RNF145 Das Double-Nickase-Plasmid (m) besteht aus einem aufeinander abgestimmten Plasmidpaar, das für die hochspezifische Bearbeitung des Rnf145-Lokus in mouse-Zelllinien entwickelt wurde. Jedes Plasmid exprimiert eine Cas9-D10A-Nickase und eine spezifische sgRNA, die auf entgegengesetzte DNA-Stränge innerhalb von Rnf145 abzielt. Wenn sie auf benachbarte Stellen auf entgegengesetzten DNA-Strängen gerichtet sind, erzeugen die beiden Nickasen versetzte Einzelstrang-Schnitte, die zusammen einen versetzten Doppelstrangbruch erzeugen, was eine koordinierte On-Target-Aktivität beider Guides erfordert. Der resultierende DNA-Bruch wird durch endogene zelluläre Reparaturwege behoben, meist durch nicht-homologe Endverknüpfung (NHEJ), was zu Insertionen oder Deletionen führt, die die Rnf145-Funktion stören. Durch die Notwendigkeit einer doppelten sgRNA-Bindung am Zielort erhöht der Doppel-Nick-Ansatz die Spezifität der Bearbeitung und bietet eine komplementäre CRISPR-Strategie für Anwendungen, bei denen eine zusätzliche Kontrolle über die Zielgenauigkeit gewünscht ist.

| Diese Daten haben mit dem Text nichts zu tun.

-- ==== Sys2Proof/Machine/Map.lean ====
section
/-!
DEFINITION. Map.lean: sparse data by key in one canonical form: keys strictly rising, and no entry equal to what an
unlisted key reads as. Memory is such a map of bytes.
-/

namespace Sys2Proof.Machine

/-- Sparse data by key. -/
abbrev SMap (α : Type) : Type := List (Nat × α)

/-- What key `k` holds; `d` is what an unlisted key reads as. -/
def smGet {α : Type} (d : α) : SMap α → Nat → α
  | [], _ => d
  | (k, v) :: m, i => if i = k then v else smGet d m i

/-- The map with key `i` removed. -/
def smDel {α : Type} : SMap α → Nat → SMap α
  | [], _ => []
  | (k, v) :: m, i => if i = k then smDel m i else (k, v) :: smDel m i

/-- The map with key `i` listed with value `a`. -/
def smIns {α : Type} : SMap α → Nat → α → SMap α
  | [], i, a => [(i, a)]
  | (k, v) :: m, i, a =>
    if i = k then (i, a) :: m
    else if i < k then (i, a) :: (k, v) :: m
    else (k, v) :: smIns m i a

/-- Write key `i`: writing the value an unlisted key reads as removes the entry. -/
def smPut {α : Type} [DecidableEq α] (d : α) (m : SMap α) (i : Nat) (a : α) : SMap α :=
  if a = d then smDel m i else smIns m i a

/-- The keys rise strictly from `lo`. -/
def smRising {α : Type} : Nat → SMap α → Bool
  | _, [] => true
  | lo, (k, _) :: m => decide (lo ≤ k) && smRising (k + 1) m

/-- The canonical form over a default that can depend on the key. -/
def smWf {α : Type} [DecidableEq α] (d : Nat → α) (m : SMap α) : Bool :=
  smRising 0 m && m.all fun e => decide (e.2 ≠ d e.1)

/-- Memory: bytes by address. -/
abbrev Memory : Type := List Host.Cell

/-- What a byte that nothing has written reads as. DESIGN CHOICE (log entry 2): the spec gives no power-on content. -/
def Memory.unwritten : Byte := 0

/-- One byte of a memory. -/
def Memory.read (m : Memory) (a : Nat) : Byte := smGet Memory.unwritten m a

/-- A memory with one byte written. -/
def Memory.write (m : Memory) (a : Nat) (b : Byte) : Memory := smPut Memory.unwritten m a b

/-- The canonical form of a memory. -/
def Memory.wf (m : Memory) : Bool := smWf (fun _ => Memory.unwritten) m

/-- `n` bytes from address `a`. -/
def Memory.readN (m : Memory) (a n : Nat) : List Byte := (List.range n).map fun i => Memory.read m (a + i)

/-- Write a byte list from address `a` up. -/
def Memory.writeN (m : Memory) (a : Nat) : List Byte → Memory
  | [] => m
  | b :: bs => Memory.writeN (Memory.write m a b) (a + 1) bs

end Sys2Proof.Machine
end

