-- ==== Sys2Proof/Machine/Regs.lean ====
section
/-!
DEFINITION. Regs.lean: the registers of the control space (Table 01-6): where each stands, its reset domain and world
tag (R8, R9), its fields with access code (Table 00-4) and reset value, and a name for every field. Made from the
register tables of the spec, each cited at its row. A basted register (RWB) is named by its live copy; its staged copy stands at the offset the
table gives and its live copy `live` bytes above.
-/

namespace Sys2Proof.Machine

/-- The access codes of Table 00-4. -/
inductive Acc where
  | rw | ro | wo | w1c | w1s | rws | rwb
  deriving DecidableEq, Repr

/-- Who may access a register: the world tags of Table 00-6, and the two cases where another register decides
(a local channel's window by SHUT_LCWORLD, a timer's block by TMU_WORLD). -/
inductive RegTag where
  | l | s | a | byLcWorld | byTmuWorld
  deriving DecidableEq, Repr

/-- A field: lowest bit, width, access code, reset value. -/
structure FldDef where
  lo : Nat
  w : Nat
  acc : Acc
  reset : Nat
  deriving DecidableEq, Repr

/-- A register or an array of them: base offset, (stride, count) of each index from the outermost, whether it is of the
COLD domain, its tag, how far above the staged copy the live copy stands (RWB only), and its fields. -/
structure RegDef where
  base : Nat
  dims : List (Nat × Nat)
  cold : Bool
  tag : RegTag
  live : Option Nat
  flds : List FldDef
  deriving DecidableEq, Repr

/-- Whether a distance from the base is a place of the array. -/
def inDims : List (Nat × Nat) → Nat → Bool
  | [], o => o == 0
  | (st, c) :: ds, o => decide (o / st < c) && inDims ds (o % st)

/-- Registers 1 to 20 of the table, by offset. -/
def regTable0 : List RegDef := [
  ⟨0x0, [], true, .a, none, [⟨0, 16, .ro, 0x4851⟩, ⟨16, 16, .ro, 0x6240⟩, ⟨32, 8, .ro, 0xa1⟩, ⟨40, 4, .ro, 4⟩]⟩,  -- TOP_ID, 01_panels_tiles_clocks.md Table 01-7
  ⟨0x8, [], true, .a, none, [⟨0, 64, .ro, 0⟩]⟩,  -- TOP_SERIAL, 01_panels_tiles_clocks.md Table 01-8
  ⟨0x10, [], false, .s, none, [⟨0, 6, .ro, 0⟩, ⟨6, 1, .ro, 0⟩, ⟨7, 1, .ro, 0⟩, ⟨8, 4, .ro, 0⟩, ⟨12, 1, .w1c, 0⟩, ⟨13, 1, .w1c, 0⟩, ⟨14, 1, .w1c, 0⟩, ⟨15, 1, .w1c, 0⟩, ⟨16, 2, .ro, 0⟩]⟩,  -- TOP_STATUS, 01_panels_tiles_clocks.md Table 01-9
  ⟨0x18, [], false, .l, none, [⟨0, 1, .wo, 0⟩, ⟨16, 16, .wo, 0⟩]⟩,  -- TOP_RESET, 01_panels_tiles_clocks.md Table 01-10
  ⟨0x20, [], true, .s, none, [⟨0, 1, .w1c, 1⟩, ⟨1, 1, .w1c, 0⟩, ⟨2, 1, .w1c, 0⟩, ⟨3, 1, .w1c, 0⟩, ⟨4, 1, .w1c, 0⟩, ⟨5, 1, .w1c, 0⟩, ⟨6, 1, .w1c, 0⟩]⟩,  -- TOP_RSTCAUSE, 01_panels_tiles_clocks.md Table 01-11
  ⟨0x28, [], false, .s, none, [⟨0, 1, .ro, 1⟩, ⟨1, 1, .ro, 1⟩, ⟨2, 1, .ro, 0⟩, ⟨4, 8, .ro, 0⟩, ⟨16, 4, .ro, 0⟩, ⟨20, 4, .ro, 0⟩, ⟨24, 4, .ro, 0⟩, ⟨28, 4, .ro, 0⟩]⟩,  -- TOP_CLKSTAT, 01_panels_tiles_clocks.md Table 01-12
  ⟨0x30, [], false, .s, none, [⟨0, 1, .rw, 0⟩, ⟨1, 1, .rw, 0⟩, ⟨2, 1, .rw, 0⟩, ⟨3, 1, .rw, 0⟩]⟩,  -- TOP_INTEN, 01_panels_tiles_clocks.md Table 01-13
  ⟨0x100, [], false, .l, none, [⟨0, 1, .rw, 0⟩, ⟨1, 1, .w1s, 0⟩, ⟨2, 1, .ro, 0⟩, ⟨3, 1, .ro, 0⟩, ⟨4, 1, .ro, 0⟩]⟩,  -- SC_CTL, 11_anole_cores.md Table 11-14
  ⟨0x140, [(8, 16)], false, .l, none, [⟨0, 16, .rw, 0xffff⟩]⟩,  -- SC_WAYMASK, 11_anole_cores.md Table 11-15
  ⟨0x200, [(8, 64)], false, .l, none, [⟨0, 14, .rw, 0⟩, ⟨16, 4, .rw, 0⟩, ⟨20, 1, .rw, 0⟩]⟩,  -- SC_VMAP, 11_anole_cores.md Table 11-16
  ⟨0x100000, [], false, .s, none, [⟨0, 6, .rw, 0⟩, ⟨8, 2, .rw, 0⟩, ⟨10, 1, .w1s, 0⟩, ⟨16, 1, .w1s, 0⟩, ⟨17, 1, .ro, 0⟩, ⟨32, 16, .ro, 0⟩]⟩,  -- PWR_REQ, 15_power_moult.md Table 15-9
  ⟨0x100008, [], false, .s, none, [⟨0, 1, .w1c, 0⟩, ⟨1, 1, .w1c, 0⟩, ⟨2, 1, .w1c, 0⟩, ⟨8, 1, .rw, 0⟩, ⟨16, 6, .ro, 0⟩]⟩,  -- PWR_STATUS, 15_power_moult.md Table 15-10
  ⟨0x100010, [], false, .a, none, [⟨0, 64, .ro, 0⟩]⟩,  -- PWR_STATE0, 15_power_moult.md Table 15-11
  ⟨0x100018, [], false, .a, none, [⟨0, 40, .ro, 0⟩]⟩,  -- PWR_STATE1, 15_power_moult.md Table 15-11
  ⟨0x100020, [], false, .l, none, [⟨0, 56, .rw, 0⟩]⟩,  -- PWR_WAKEVEC, 15_power_moult.md Table 15-12
  ⟨0x100028, [], false, .l, none, [⟨0, 4, .w1s, 0⟩, ⟨4, 4, .ro, 0⟩]⟩,  -- PWR_HOLD, 15_power_moult.md Table 15-13
  ⟨0x100030, [], false, .l, none, [⟨0, 2, .rw, 0⟩, ⟨8, 8, .rw, 0⟩, ⟨16, 32, .rw, 0⟩]⟩,  -- PWR_SCAN_SEL, 15_power_moult.md Table 15-14
  ⟨0x100038, [], false, .l, none, [⟨0, 64, .ro, 0⟩]⟩,  -- PWR_SCAN_DATA, 15_power_moult.md Table 15-14
  ⟨0x100040, [], true, .a, none, [⟨0, 10, .ro, 0⟩, ⟨16, 10, .ro, 0⟩]⟩,  -- PWR_AVS, 17_balls_electrical.md Table 17-9
  ⟨0x100200, [], false, .l, none, [⟨0, 64, .rw, 1⟩]⟩  -- PWR_CLAIM_HART, 10_lining_shell.md Table 10-10
]
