/-- A QP context after a reset: FREE for a QP of the pool (R80), QUIESCED for a local channel (R151), its window registers at
their reset values. -/
def QpCtx.reset (lc : Bool) : QpCtx :=
  { st := if lc then .quiesced else .free, held := false, sessHeld := false, drain := Option.none, contained := false,
    cfgErr := false, enable := false, errcode := 0, undoneHead := 0, sqHead := 0, sqTail := 0, cqHead := 0, cqTail := 0,
    phase := true, nextCseq := 0, rxDrops := 0, sqBase := 0, cqBase := 0, shadow := 0, cfg := 0, pasid := 0, chain := 0,
    expo := [], reqs := [], cpls := [], coal := 0, coalOpen := false,
    shadowOut := false, world := false, availIdx := 0, usedIdx := 0, availWrap := true, usedWrap := true, adopted := false,
    recon := false }

/-- What an unlisted QP or local channel holds. -/
def qpDefault (q : Nat) : QpCtx := QpCtx.reset (decide (65536 ≤ q))

/-- An MSI-X entry after reset: masked (R79). -/
def MsixEnt.reset : MsixEnt := { addr := 0, data := 0, masked := true, pend := false }

/-- A virtio function after reset. -/
def VirtioState.reset : VirtioState :=
  { status := 0, feats := 0, needsReset := false, cfgGen := 0, isr := 0, qsel := 0, dfSel := 0, drvSel := 0,
    cfgVec := 65535, qsize := [], qvec := [], qen := [], qdesc := [], qdriver := [], qdevice := [], latched := 0,
    resetBusy := false, promisc := false, allmulti := false, multi := [], vlans := [], pairs := 1, rssTypes := 0,
    rssUncl := 0, rssTable := [], rssKey := [], hashTypes := 0, txErrors := 0 }

/-- An NVMe controller after reset. -/
def NvmeState.reset : NvmeState :=
  { en := false, rdy := false, cfs := false, aqa := 0, asq := 0, acq := 0, cc := 0, intms := 0, latched := 0, sqs := [],
    cqs := [], aers := [], aeCfg := 0, aggThr := 0, aggTime := 0, optOut := [], vwc := true, dbShadow := 0, dbEvent := 0,
    dbOn := false, ana := 1, changedNs := [], eventsPend := [] }

/-- A function after reset. -/
def FnCtx.reset : FnCtx :=
  { grantEvt := false, strayDb := false, evtEn := false, msix := [], msixEn := false, atsEn := false, numVfs := 0,
    priEn := false, priAlloc := 0, priStopped := false, prgiNext := 0, relaxed := false, cplTmo := 0, ptmEn := false,
    virtio := VirtioState.reset, nvme := NvmeState.reset }

/-- A back-end queue after reset. -/
def Beq.reset : Beq := { works := [], items := [], phase := true, nextWid := 0, cancelled := [], landed := [] }

/-- A dirty log that is off. -/
def DirtyLog.off : DirtyLog :=
  { on := false, overflow := false, cause := 0, active := false, limit := 0, base0 := 0, base1 := 0, bits := 0,
    cache := [], pf := 0, past := [] }

/-- A key slot that is empty. -/
def KeySlot.empty : KeySlot := { owner := 0, key := [] }

/-- A coprocessor unit after reset. -/
def CopSt.reset : CopSt :=
  { regs := [], err := false, busy := false, outMem := [], outRegs := [], outErr := false, raise := false, acc := [], acc2 := [] }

Um eine effiziente Identifizierung editierter Zellen zu unterstützen, kodiert ein Plasmid GFP zur fluoreszierenden Visualisierung transfizierter Populationen, während das Begleitplasmid ein Puromycin-Resistenzgen für die Antibiotika-Selektion trägt. Zusammen unterstützen diese Merkmale eine effiziente Anreicherung co-transfizierter Populationen und vereinfachen die Validierung von Klonen mit Rnf145-Störung.
Nur für Forschungszwecke. Nicht für diagnostische oder therapeutische Zwecke bestimmt.